Their analysis also produced ancillary findings. For example, firms that are more likely to cooperate tend to have certain things in common, such as a lower relative market valuation (as measured by the market-to-book ratio). The financial misrepresentation of these firms usually centers on foreign bribery charges, is associated with inadequate internal controls, or is motivated by internal or external sales or earnings expectations. More- over, the misconduct does not involve fraud, and the firm responds quickly once leaders become aware of it.

Firms were generally also penalized more when the violation period was longer—thus creating more chance for shareholders to be harmed.

In fact, where underlying violations caused harm to shareholders, the typical investor loss was substantially lower for cooperative firms—55.8 percent—contrasted with approximately 70 percent for uncooperative firms.


The authors also found an impressive overall trend: enforcement actions and cooperation both have increased markedly.


The number of annual enforcement actions for financial misrepresentation has grown, from an average of 13.5 per year during the period 1978–1989, to 30 per year during 1990–1999, to 49.8 per year during 2000–2011.

The proportion of enforcement actions citing firm cooperation also grew—from just 3.1 percent in 1978–1989 to 42 percent in 2000–2011.

“The dramatic rise in credit given in the last decade,” the researchers observed, “may be due to either an increase in cooperation, an increase in regulators’ willingness to credit, or both.”


“This research turned me 180 degrees from the idea that the penalties were lenient,” Martin recalled. “Clearly, the SEC and the other agencies are finding ways to proportionately reward cooperation.”

Mere observation without in-depth analysis, he pointed out, would likely miss this fact because these enforcement actions take a long time to complete.

“The average length of time from when a violation begins—when illegal activity first started to occur—to the very end, the last regulatory action, is eight years.”

Studying the data, he said, “you can see how firms that cooperate want to ferret out the harm. They get just as mad as shareholders do when a rogue executive or staffer has been violating the law, and they want to do the right thing.

“But you’re talking about a long, long time frame.”

The enforcement action against Computer Associates, he said, pointedly illustrates both sides of this dynamic.

The company’s initial failure to cooperate constituted, as the US Attorneys’ Office put it, “the most brazen and most comprehensive obstruction that we’ve witnessed in recent history.”

But about two and a half years after federal investigations began, in mid-2004, the company accepted responsibility for its conduct, according to the SEC.

Acknowledging that, as a result of the conduct of certain executives and other employees, it had made false statements and obstructed investigations, Computer Associates reached a settlement agreement with the government in September 2004. The company agreed to pay $225 million in restitution, fire the offending officers and employees, change its management, and accept independent monitoring to ensure future compliance.

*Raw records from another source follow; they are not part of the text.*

-- ==== Sys2Proof/Machine/Intake.lean ====
section
/-! DEFINITION. INT: the classification of a segment (R48), the assembly (R49 to R51) and chunk completion (R53 to R56)
with its digest check, captures, mismatch (R54, R17, R107) and going LIVE. -/

namespace Sys2Proof.Machine

/-! ## The assembly (R49 to R51) -/

/-- The bytes of a segment reach its frame, through a FILL transfer of the port (R49, R50, R43, log 5). -/
def State.fill (s : State) (frame index : Nat) (bytes : List Byte) : State :=
  { s with
    win.frames := s.win.frames.write (frameAddr frame (Config.segmentBytes * index)) bytes
    win.waiting := s.win.waiting ++ [.fill] }

/-- Segment 0 of chunk H opens an assembly in the lowest-numbered free frame (R24, R28, R49). -/
def State.openAssembly (s : State) (c : Nat) (bytes : List Byte) : State :=
  let f := lowestFree s.win.records
  let s1 : State := { s with
    win.records := s.win.records ++ [⟨c, f, none⟩]
    intake.assembly := some ⟨c, 1, f, crcRun crcStart bytes⟩ }
  (s1.fill f 0 bytes).evalFlow

/-- The expected segment is appended (R50). -/
def State.appendSegment (s : State) (a : Assembly) (bytes : List Byte) : State :=
  ({ s with intake.assembly := some { a with nextSegment := a.nextSegment + 1, crc := crcRun a.crc bytes } }).fill
    a.frame a.nextSegment bytes

/-- A segment of chunk H with an unexpected index (R51): counted as SEQUENCE, an open assembly abandoned. -/
def State.sequenceDiscard (s : State) : State :=
  let s1 := s.count ctrSequence
  if s1.intake.assembly.isSome then s1.abandonAssembly.evalFlow else s1

/-! ## Mismatch (R54, R17, R107) -/

/-- The waiting entries of an enrolled slot leave its list when the session faults (R107), and its rostered mark is
cleared (R17). -/
def Slot.faulted (sl : Slot) : Slot :=
  if sl.state.enrolled then
    let kept := sl.inFlight.filter (fun e => e.tag.isSome)
    { sl.givePlaces (sl.inFlight.length - kept.length) with inFlight := kept, rostered := false }
  else { sl with rostered := false }

/-- A command granted to an enrolled slot and not yet sent is stopped when the session faults (R18, R97, log 13), and
gives up the depth place it held without an entry (R99). -/
def State.stopGranted (s : State) (i : SlotIx) : State :=
  if (s.slot i).state.enrolled then (s.updSlot i (fun sl => sl.givePlaces (s.grantPlace i))).stopRead i else s

/-- The granted and unsent commands of every enrolled slot are stopped. -/
def State.stopEnrolled (s : State) : State := s.forSlots (fun i t => t.stopGranted i)

/-- A digest mismatch (R54): the assembly discarded, IMAGE-MISMATCH raised, the session FAULTED (R17), flow, HELD. -/
def State.mismatch (s : State) (c : Nat) (recorded received : Word32) : State :=
  let s1 := s.abandonAssembly.raise (.imageMismatch c recorded received s.ses.passNumber)
  let s2 := s1.updSession (fun x => { x with phase := .faulted, faultChunk := some c, pass := .noPass })
  let s3 := s2.stopEnrolled
  (({ s3 with slots := s3.slots.map Slot.faulted }).evalFlow).testHeld

/-! ## Captures (R55) -/

/-- A site of the completed chunk takes its pristine bytes, if it has none. -/
def Site.capture (t : Site) (c : Nat) (m : Memory) (frame : Nat) : Site :=
  if t.chunk = c ∧ t.pristine = none then { t with pristine := some (m.read (frameAddr frame t.offset) t.width) } else t

/-- A region of the completed chunk takes its base sum, if it has none (R126). -/
def Region.capture (g : Region) (sites : List Site) (number c : Nat) (m : Memory) (frame : Nat) : Region :=
  if g.chunk = c ∧ g.baseSum = none then
    { g with baseSum := some (guardSum (guardSkip sites number g) 0 (m.read (frameAddr frame g.start) g.length)) }
  else g

/-- The STAMP transfers a capture takes: one for each site that lacks its pristine bytes, and one for each 4,096 bytes
of a region that lacks its base sum. That R55's capture asks for so many is a DESIGN CHOICE (log 32): R43 bounds one
transfer at 4,096 bytes, and no rule numbers those of a capture. -/
def captureTransfers (sites : List Site) (regions : List Region) (c : Nat) : List Transfer :=
  (sites.filter (fun t => t.chunk == c && t.pristine.isNone)).map (fun _ => .capture) ++
  (regions.filter (fun g => g.chunk == c && g.baseSum.isNone)).flatMap
    (fun g => List.replicate ((g.length + 4095) / 4096) .capture)

/-- STU captures what it needs of the completed chunk (R55). -/
def State.captureChunk (s : State) (c frame : Nat) : State :=
  { s with
    stu.sites := s.stu.sites.map (fun t => t.capture c s.win.frames frame)
    stu.regions := s.stu.regions.zipIdx.map (fun p => p.1.capture s.stu.sites p.2 c s.win.frames frame)
    win.waiting := s.win.waiting ++ captureTransfers s.stu.sites s.stu.regions c }

/-! ## Completion (R53, R56) -/

/-- The LIVE slots whose current span contains a chunk (R31). -/
def State.liveOn (s : State) (c : Nat) : Nat :=
  (s.slots.toList.filter (fun sl =>
    sl.state == .live && sl.span.any (fun sp => decide (sp.lo ≤ c) && decide (c < sp.hi)))).length

/-- The ASSEMBLING record becomes RESIDENT (R31, R36). -/
def makeResident (x : Resident) (rs : List ChunkRecord) : List ChunkRecord :=
  rs.map (fun r => if r.resident.isNone then { r with resident := some x } else r)

/-- Set the pending count of a chunk (R31). -/
def setOwed (c n : Nat) (rs : List ChunkRecord) : List ChunkRecord :=
  rs.map (fun r => if r.chunk = c then { r with resident := r.resident.map (fun x => { x with owed := n }) } else r)

/-- The slots rostered on a chunk go LIVE (R10, R56 step 2). -/
def State.rosterLive (s : State) (c : Nat) : State :=
  s.forSlots (fun i t =>
    if (t.slot i).state = .waiting ∧ (t.slot i).rostered = true ∧ (t.slot i).span.map Span.lo = some c then t.goLive i
    else t)

/-- H rises by 1, and the pass goes DRAINING when H reaches L (R11, R56 step 4). -/
def Session.advanced (x : Session) : Session :=
  { x with
    nextChunk := x.nextChunk + 1
    pass := if x.nextChunk + 1 = x.imageLength then .draining else x.pass }

/-- The seven steps of R56. -/
def State.finishChunk (s : State) (c : Nat) (v : Word32) : State :=
  let mark := s.stu.sites.any (fun t => t.chunk == c)
  let s1 := ({ s with win.records := makeResident ⟨v, 0, mark⟩ s.win.records }).rosterLive c
  let s2 : State := { s1 with win.records := setOwed c (s1.liveOn c) s1.win.records }
  let s3 := { s2.updSession Session.advanced with intake.assembly := none }
  ((s3.count ctrChunks).retire).evalFlow

/-- Chunk completion (R53 to R56): the digest check, through one DIGEST transfer and a second to write a new entry. -/
def State.complete (s : State) (c frame : Nat) (v : Word32) : State :=
  match digestEntry s.win.digest c with
  | some d =>
    let s1 : State := { s with win.waiting := s.win.waiting ++ [.digest] }
    if d = v then (s1.captureChunk c frame).finishChunk c v else s1.mismatch c d v
  | none =>
    let s1 : State := { s with win.digest := digestPut s.win.digest c v, win.waiting := s.win.waiting ++ [.digest, .digest] }
    (s1.captureChunk c frame).finishChunk c v

/-- A segment of chunk H (R49 to R51). -/
def State.segmentOfH (s : State) (c index : Nat) (bytes : List Byte) : State :=
  match s.intake.assembly with
  | none =>
    if index ≠ 0 then s.sequenceDiscard
    else if s.free.getD 0 = 0 then s.count ctrOverrun
    else s.openAssembly c bytes
  | some a =>
    if index ≠ a.nextSegment ∨ 15 < index then s.sequenceDiscard
    else
      let s1 := s.appendSegment a bytes
      if index = 15 then s1.complete c a.frame (~~~ crcRun a.crc bytes) else s1

/-- SEGMENT (R48): a SEGMENT frame of 4,096 image bytes, classified. A body of another length is a malformed frame
(R171); no segment arrives while the link is DOWN (R52, log 1). -/
def execSegment (chunk : Word32) (index : Byte) (bytes : List Byte) (s : State) : Host.Outcome State Fault Refusal :=
  let c := chunk.toNat
  .next (
    if s.intake.linkUp = false then s
    else if bytes.length ≠ Config.segmentBytes then s.count ctrBadFrames
    else if s.running = false ∨ s.streaming = false then s.count ctrNoPass
    else if c < s.ses.nextChunk then s.count ctrDuplicate
    else if s.ses.nextChunk < c then s.count ctrOutOfOrder
    else s.segmentOfH c index.toNat bytes)

end Sys2Proof.Machine
end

The US Attorneys’ Office agreed to defer prosecution, citing the company’s “continued cooperation.” By the time enforcement actions concluded in 2007, eight executives had pleaded guilty to charges of federal securities fraud and/or obstruction of justice. For seven of them, the penalties amounted altogether to about $80 million; four were sentenced to prison terms.
But of these seven executives, the SEC said in a public announcement, five also agreed “to cooperate with the prosecution.”

“The Monetary Benefit of Cooperation in Regulatory Enforcement Actions for Financial Misrepresentation,” Rebecca Files, Gerald S. Martin, and Stephanie J. Rasmussen, was published in 2012.